Lines below that include "would" are the answer; copy each one.

####################

/-! ### Orders and reports (R387) -/

/-- A member places the block of an order on its own device, and keeps what it finds in its diagnostic objects (R379, R387). A block of its
graph in force that stands elsewhere begins to move here, with its cluster (R404). An image under check is placed with the pins of the orders.
With neither there is nothing to place, and the block is named as absent (log entry 87). -/
def State.placeOrder (s : State) (block pin : Nat) : State :=
  match s.til.checking, s.til.graph with
  | some (bytes, _, mode), _ =>
    (match leastFault (s.planOf bytes mode).faults with
     | some d => s.setDiag d
     | none => s.clearDiag)
  | none, some g =>
    let v := s.placeEnv s.mode
    let eng := if pin.testBit 30 then pin / 2 ^ 12 % 8 else 0
    (match g.place block with
     | none => s.setDiag (diag 3 1 block 0)
     | some p =>
       if p.dev = v.env.own || s.til.mig.any (fun m => m.blocks.contains block) then s.clearDiag
       else if s.migrating then s.setDiag (diag 0x0C 1 block 0)
       else match s.destination g v (g.img.clusterOf v block) v.env.own eng with
         | .inr d => s.setDiag d
         | .inl mv => s.clearDiag.startMove g v block v.env.own eng mv)
  | none, none => s.setDiag (diag 3 1 block 0)

/-- A member receives its device assignment, and reports its own placement result to the Origin (R387). -/
def execTilerOrder (block : BitVec 14) (pin : BitVec 32) (limits : List (BitVec 32)) (s : State) : Out :=
  let s := ((s.takeMsg 0x18).modNet (fun n =>
    { n with orders := n.orders.filter (fun p => p.1 != block.toNat) ++ [(block.toNat, pin.toNat, limits.map (·.toNat))] })).placeOrder block.toNat pin.toNat
  let bytes := leBytes 2 block.toNat ++ leBytes 1 (if s.obj O.diagCode = 0 then 0 else 1) ++ leBytes 1 (s.obj O.diagCode) ++
    leBytes 1 (s.obj O.diagTable) ++ leBytes 4 (s.obj O.diagEntry) ++ leBytes 4 (s.obj O.diagDetail) ++ leBytes 4 (s.obj O.diagNeed) ++
    leBytes 4 (s.obj O.diagHave) ++ leBytes 2 (s.obj O.diagDevice) ++ leBytes 1 (s.obj O.diagEngine)
  .next (s.sendRouted false (s.mkMsg (s.obj O.originAddress) 1 0x19 bytes))

/-- A member rejects the block of a migration that is not yet switched: the migration ends. R412 has no cause for it (log entry 87). -/
def State.orderRefused (s : State) (block : Nat) : State :=
  if s.til.mig.any (fun m => m.blocks.contains block && m.toDev != s.selfDev && !m.switched) then s.abandon 0 else s

/-- The Origin receives a member's placement result; a rejection stands in its diagnostic objects (R379, R387). -/
def execTilerReport (block : BitVec 14) (result diagCode diagTable : BitVec 8) (entry detail need have_ : BitVec 32) (device : BitVec 16)
    (engine : BitVec 8) (s : State) : Out :=
  let s1 := (s.takeMsg 0x19).modNet (fun n => { n with reports := n.reports.filter (fun p => p.1 != block.toNat) ++
    [(block.toNat, result.toNat, [diagCode.toNat, diagTable.toNat, entry.toNat, detail.toNat, need.toNat, have_.toNat, device.toNat, engine.toNat])] })
  .next (if result = 0 then s1 else (s1.orderRefused block.toNat).setObjs [(O.diagCode, diagCode.toNat), (O.diagTable, diagTable.toNat), (O.diagEntry, entry.toNat),
    (O.diagDetail, detail.toNat), (O.diagNeed, need.toNat), (O.diagHave, have_.toNat), (O.diagDevice, device.toNat), (O.diagEngine, engine.toNat)])

/-! ### Re-optimisation and draining (R386, R414) -/

/-- The load of an engine of a graph (R386), times 64 × BundleBudget: total declared length, or share. -/
def Graph.loadOf (g : Graph) (budget share e : Nat) : Nat :=
  max (g.img.declared ((g.onEngine e).map (·.block)) * 64) (share * budget)

/-- The largest load of the engines of a graph. -/
def Graph.peak (g : Graph) (v : PlaceEnv) : Nat :=
  let sh := shares v.orb ((List.range 8).map (fun k => (g.img.engineCharges g.lines (g.onEngine k), 0)))
  (List.range 8).foldl (fun m e => max m (g.loadOf v.env.budget (sh.1.getD e 0) e)) 0

/-- The largest load of the engines of another device, as the Tiler would place the blocks there (R386; log entry 111). -/
def Graph.peakOn (g : Graph) (v : PlaceEnv) (d : Nat) : Nat :=
  let p := g.img.plan { v with here := d, closed := false, fab := none, pins := g.pinsWith [] 0 0 }
  (p.engs.zip p.share).foldl (fun m x => max m (max (x.1.len * 64) (x.2 * v.env.budget))) 0

/-- The largest load on the device; across the fabric for the Origin in Fabric member mode (R386). -/
def Graph.loadPeak (g : Graph) (v : PlaceEnv) : Nat :=
  if v.env.mode = 5 && v.fab.isSome && g.img.fabric then
    ((v.env.devices.filter (fun d => d != v.env.own)).map (g.peakOn v)).foldl max (g.peak v)
  else g.peak v

/-- A migration of a cluster as it would stand when done; without a place on this device it goes to another. -/
def Graph.trial (g : Graph) (bs : List Nat) (src dst : Nat × Nat) (mv : Option Move) : Graph :=
  g.moved { block := bs.headD 0, blocks := bs, fromDev := src.1, fromEng := src.2, toDev := dst.1, toEng := dst.2, warm := false
            dst := (mv.map (·.dst)).getD [], regions := (mv.map (·.regions)).getD [], lines := (mv.map (·.lines)).getD []
            priv := (mv.map (·.priv)).getD g.priv, second := [], aTick := 0, switched := false, mover := false, snapshot := [] }

/-- The devices whose blocks the Tiler may move to, and from: this one, on the Origin in Fabric member mode all of the fabric, by address
behind the own one (R385, R386). -/
def Graph.moveDevs (g : Graph) (v : PlaceEnv) : List Nat :=
  v.env.own :: (if v.env.mode = 5 && v.fab.isSome && g.img.fabric then
    sortBy (fun a b => decide (a ≤ b)) (v.env.devices.filter (fun d => d != v.env.own)) else [])

/-- A migration that the Tiler may choose: block, device and engine, place on this device, largest load after it. -/
abbrev Candidate := Nat × (Nat × Nat) × Option Move × Nat
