-- ==== Sys2Proof/Machine/ClockOps.lean ====
section
/-! DEFINITION. Budgets, the tick source and the PLLs (R50 to R62, R789 to R809). -/
namespace Sys2Proof.Machine
open Sys2Proof

/-! ### Budgets (R60 to R62, R77, R795) -/

/-- The part of the nominal ENG, in 1/400, that a spread code may take away. -/
def spreadLoss (code : Nat) : Nat := ([0, 2, 4, 8, 1, 2, 4] : List Nat).getD code 0

/-- CyclesPerTick: floor(ENG_min / fs) (R60). -/
def cyclesFor (khz spread rate : Nat) : Nat := khz * 1000 * (400 - spreadLoss spread) / (400 * rate)

/-- The bundle budget (R62). -/
def budgetFor (cycles : Nat) : Nat := min (cycles - 256) 32768

/-- The hop budget H (R77). -/
def hopBudgetFor (rate : Nat) : Nat := 2304000 / rate

/-- The longest declared length of a placed program. -/
def State.longestProgram (s : State) : Nat := engines.foldl (fun m e => max m (max (s.engine e).progLen ((s.engine e).pendLen.getD 0))) 0

/-- What other cycles per tick change: the port cycles of a placement in force and the DMA floor (R103, R254). The shares stay: the Tiler
writes them with a placement only (R240). -/
def State.replace (s : State) : State :=
  let s1 := match s.til.graph with
    | some g => s.portsNow g
    | none => s
  s1.reserve (s1.soon O.portReservation) (s1.soon O.farReservation)

/-- CyclesPerTick and BundleBudget for the ENG, spread and rate in force. -/
def State.rebudget (s : State) : State :=
  let c := cyclesFor (s.obj O.engineFrequency) (s.obj O.engineSpread) (s.obj O.tickRate)
  (s.setObjs [(O.cyclesPerTick, c), (O.bundleBudget, budgetFor c), (O.hopBudget, hopBudgetFor (s.obj O.tickRate))]).replace

/-! ### The tick source (R52 to R57) -/

/-- TickSourceOffset as a number. -/
def State.mediaOffset (s : State) : Int := (BitVec.ofNat 32 (s.obj O.tickSourceOffset)).toInt

/-- The offset of a source against REF: 0 for the crystal, else a free value within the range of the media PLL, which is ±200 ppm for
the fabric (R592, R801; log entry 2). The Origin, which a device alone is of itself (R579), treats source 6 as the crystal. -/
def State.sourceOffset (s : State) (v : Nat) : Int × State :=
  let crystal := v = 0 || (v = 6 && s.isOrigin)
  let range := if v = 6 then 200000 else 1000000
  if crystal then (0, s)
  else (((Config.freeNat s.freeCtr).toNat % (2 * range + 1) : Nat) - (range : Int), { s with freeCtr := s.freeCtr + 1 })

/-- A source is selected: the word moves toward it, the status reads acquiring (R56). -/
def State.selectSource (s : State) (v status : Nat) : State :=
  let r := s.sourceOffset v
  let s1 : State := { r.2 with mediaTarget := r.1, clk := { r.2.clk with source := v, prevStatus := 1 } }
  (s1.setObjs [(O.tickSourceStatus, status), (O.mediaState, 1)]).sapRecheck

/-- The media PLL holds its word (R54). -/
def State.holdover (s : State) : State :=
  ({ s with mediaTarget := s.mediaOffset } : State).setObjs [(O.tickSourceStatus, 2), (O.mediaState, 3)]

/-- Loss of the selected source: fail-over where the fallback is valid, else holdover and the tick-source cause (R54, R55). -/
def State.sourceLost0 (s : State) (valid : Bool) : State :=
  let s1 := s.event 0x0200 (s.obj O.tickSource)
  let f := s.obj O.tickSourceFallback
  if f != 0xFF && valid && f != s.clk.source then (s1.selectSource f 3).event 0x0201 (s.obj O.tickSource)
  else s1.holdover.raiseCause 0

/-- During a rate sequence the media PLL holds its word, and the status stays "acquiring" (R84, R86). -/
def State.holdWord (s : State) : State :=
  let s1 : State := { s with mediaTarget := s.mediaOffset }
  if s.clk.mediaGated then s1 else s1.setObj O.mediaState 3

/-- Whether the selected source can be lost: the crystal only with REF, the fabric only after 64 ticks with no parent and no election
in progress (R53, R610, R806). -/
def State.canLose (s : State) : Bool :=
  s.clk.source != 0 && s.obj O.mediaState != 0 && (s.clk.source != 6 || decide (64 ≤ s.net.adrift))

/-- The selected source is lost; in a rate sequence the word is held, and R55 applies once the sequence is complete (R86). -/
def execTickSourceLost (fallbackValid : Bool) (s : State) : Out :=
  .next (if !s.canLose then s
    else if s.rateSeq.isSome then ({ s with clk := { s.clk with lostWait := some fallbackValid } } : State).holdWord
    else s.sourceLost0 fallbackValid)

/-- The media PLL is locked to its source: the phase is fixed, the cause clears (R57). -/
def State.sourceLocked (s : State) (phase : Nat) : State :=
  let st := if s.clk.source = s.obj O.tickSource then 0 else 3
  let q := phase % s.mediaPerTick
  let s1 := ((s.setObjs [(O.tickSourceStatus, st), (O.mediaState, 2), (O.tickSourcePhase, q)]).clearCause 0).event 0x0202 (s.obj O.tickSource)
  if 1 ≤ s.clk.source ∧ s.clk.source ≤ 4 then s1.fixPhase (port4 (s.clk.source - 1)) q else s1

def execTickSourceLocked (phase : BitVec 16) (s : State) : Out :=
  .next (if s.rateSeq.isSome || s.obj O.mediaState = 0 || s.clk.mediaGated || s.obj O.refState = 1 then s
    else s.sourceLocked phase.toNat)

/-- A write of TickSource: in force at the next boundary (R56, R86). -/
def State.writeTickSource (s : State) (k : SessKey) (kport : Nat) (words : List (BitVec 32)) : State :=
  s.writeReq k kport O.tickSource words {} (fun s => { s with clk := { s.clk with pendSource := some (wordsNat words) } })

def execTickSourceWrite (src : Src) (words : List (BitVec 32)) (s : State) : Out := .next (s.writeTickSource src.key src.link.val words)

/-- The source written takes over at the boundary; a loss of the source before it that still waited no longer counts (R56, R86). -/
def State.applySource (s : State) : State :=
  match s.clk.pendSource with
  | some v => (({ s with clk := { s.clk with pendSource := none, lostWait := none } } : State).setObj O.tickSource v).selectSource v 1
  | none => s

/-- One tick of the media word: at most 1 ppm toward its target (R56, R802). It stands while REF is lost (R806). -/
def State.mediaStep (s : State) : State :=
  let d := s.mediaTarget - s.mediaOffset
  let step := if d < -1000 then -1000 else if 1000 < d then 1000 else d
  if s.obj O.refState = 1 then s else s.setObj O.tickSourceOffset (intObj (s.mediaOffset + step))

/-! ### Changing the tick rate (R65, R66, R82 to R86) -/

/-- The checks from code 0x0C to 0x11 that other members would fail at other cycles, with their blocks where they stand: what the Origin's Tiler
checks for every member (R66). It takes their ENG frequency to be its own (log entry 111). -/
def State.memberFaults (s : State) (g : Graph) (v : PlaceEnv) : List Diag :=
  if s.mode != 5 || !s.isOrigin then []
  else (((g.blocks.filter (fun b => b.dev != v.env.own)).map (·.dev)).eraseDups).flatMap (fun d => g.img.faultsOn v d (g.pinsWith [] 0 0))

/-- Engines whose share in force would no longer meet their deadlines (R247). -/
def State.shareFaults (s : State) (g : Graph) (p : Nat) : List Diag :=
  let own := p - (p + 7) / 8
  engines.filterMap (fun e =>
    let l := g.img.engineCharges g.lines (g.onEngine e.val)
    let n := lane s.io.share e
    if meetsAll n p l then none
    else some { code := 0x0F, table := 1, entry := ((inProgram (g.onEngine e.val)).map (·.block)).headD 0, detail := e.val
                need := shareNeeded p l * own, have_ := n * own, eng := e.val })

/-- The checks of R378 that depend on rate and cycles, for the placement in force (R66). -/
def State.placementFaults (s : State) (g : Graph) (rate cycles : Nat) : List Diag :=
  let i := g.img
  let w := s.placeEnv s.mode
  let v : PlaceEnv := { w with cycles := cycles, env := { w.env with rate := rate, budget := budgetFor cycles }, fab := w.fab.map (fun _ => s.fabMap rate) }
  let devs := g.blocks.map (·.dev)
  let lats := i.edges.map (fun e => e.latency v devs)
  let long := engines.filter (fun e => decide (budgetFor cycles < (s.engine e).progLen))
  let ovf := s.obj O.portReservation + s.obj O.farReservation
  (if i.rate != 0 && i.rate != rate then [diag 7 0 0x10 rate] else []) ++
  long.map (fun e => { code := 0x0C, table := 1, entry := (((g.onEngine e.val).map (·.block)).headD 0), detail := 0, need := (s.engine e).progLen
                       have_ := budgetFor cycles, eng := e.val }) ++
  s.shareFaults g v.orb ++ s.memberFaults g v ++ idleFault v.orb ovf ++ slotFaults v (i.linked devs) ++
  reserveFaults v (i.runSpecs g.firsts devs [] 0 []) ++ i.latencyFaults lats ++
  (g.edges.filter (fun e => lats.getD e.edge 0 != e.latency)).map (fun e =>
    { code := 0x13, table := 4, entry := e.edge, detail := lats.getD e.edge 0, need := lats.getD e.edge 0, have_ := e.latency, eng := 0 })

/-- Why a rate, frequency or spread is out of range: a program that no longer fits, or a check of the placement in force. -/
def State.rateFault (s : State) (rate : Nat) : Option Diag :=
  let c := cyclesFor (s.obj O.engineFrequency) (s.obj O.engineSpread) rate
  match s.til.graph with
  | some g => leastFault (s.placementFaults g rate c)
  | none => none

/-- The sequence of R83 begins: every output fades, the status reads "acquiring" (R84). -/
def State.startRate (s : State) (r : Nat) : State :=
  let s1 : State := { s with rateSeq := some (r, false), clk := { s.clk with prevStatus := s.obj O.tickSourceStatus, lostWait := none } }
  (s1.setObj O.tickSourceStatus 1).mute .rateChange

/-- A write of TickRate (R65, R66, R82, R83, R778, R817). -/
def State.writeTickRate (s : State) (k : SessKey) (kport : Nat) (words : List (BitVec 32)) : State :=
  let r := wordsNat words
  let fault := if r = 0 then none else s.rateFault r
  let follows := s.joined && !s.isOrigin
  let mode := s.obj O.powerState = 0 && !(s.mode = 5 && follows) && !((s.mode = 1 || s.mode = 2) && !follows)
  let x : Extra := { mode := mode, range := fault.isNone && (r = 0 || decide (s.longestProgram ≤ budgetFor (cyclesFor (s.obj O.engineFrequency) (s.obj O.engineSpread) r)))
                     res := s.rateSeq.isNone && s.clk.engSeq.isNone }
  let code := s.checkWrite k O.tickRate words x
  let s1 := match s.serving && decide (code = rcRange), fault with
    | true, some d => s.setDiag d
    | _, _ => s
  s1.writeReq k kport O.tickRate words x (fun s => s.startRate r)

def execTickRateWrite (src : Src) (words : List (BitVec 32)) (s : State) : Out := .next (s.writeTickRate src.key src.link.val words)

/-- A member follows its Origin: a parent whose header names another rate starts the sequence at that rate (R82, R611). -/
def State.followRate (s : State) : State :=
  let r := match s.parent with
    | some k => (tickRates[(s.linkOf k).nbRate]?).getD 0
    | none => 0
  if s.joined && !s.isOrigin && !s.inSequence && r != 0 && r != s.obj O.tickRate then s.startRate r else s

/-- A member that has lost its parent holds its frequency, and follows again once it has one. An Origin in holdover locks again at the
frequency it has (R610); a device alone, its own Origin, follows the crystal (R579, R592). -/
def State.followTime (s : State) : State :=
  if s.clk.source != 6 || s.rateSeq.isSome || s.obj O.mediaState = 0 || s.obj O.refState = 1 then s
  else if s.isOrigin then
    let s1 := if s.obj O.mediaState = 3 then s.selectSource 6 1 else s
    if s.joined then { s1 with mediaTarget := (if s.obj O.mediaState = 3 then s.mediaOffset else s.mediaTarget) } else { s1 with mediaTarget := 0 }
  else if !s.joined then s
  else if s.parent.isNone then (if s.obj O.mediaState = 3 then s else s.holdover)
  else if s.obj O.mediaState = 3 then s.selectSource 6 1
  else s

/-- A migration in parallel running ends at the first tick of the fade (R86). -/
def State.rateAbandon (s : State) : State :=
  match s.rateSeq with
  | some (_, false) => if s.til.mig.any (fun m => !m.switched) then s.abandon 2 else s
  | _ => s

####################

> _Solution_:
/-- The largest load of the engines of another device, as the Tiler would place the blocks there (R386; log entry 111). -/
/-- A migration of a cluster as it would stand when done; without a place on this device it goes to another. -/
/-- The checks from code 0x0C to 0x11 that other members would fail at other cycles, with their blocks where they stand: what the Origin's Tiler
/-- Engines whose share in force would no longer meet their deadlines (R247). -/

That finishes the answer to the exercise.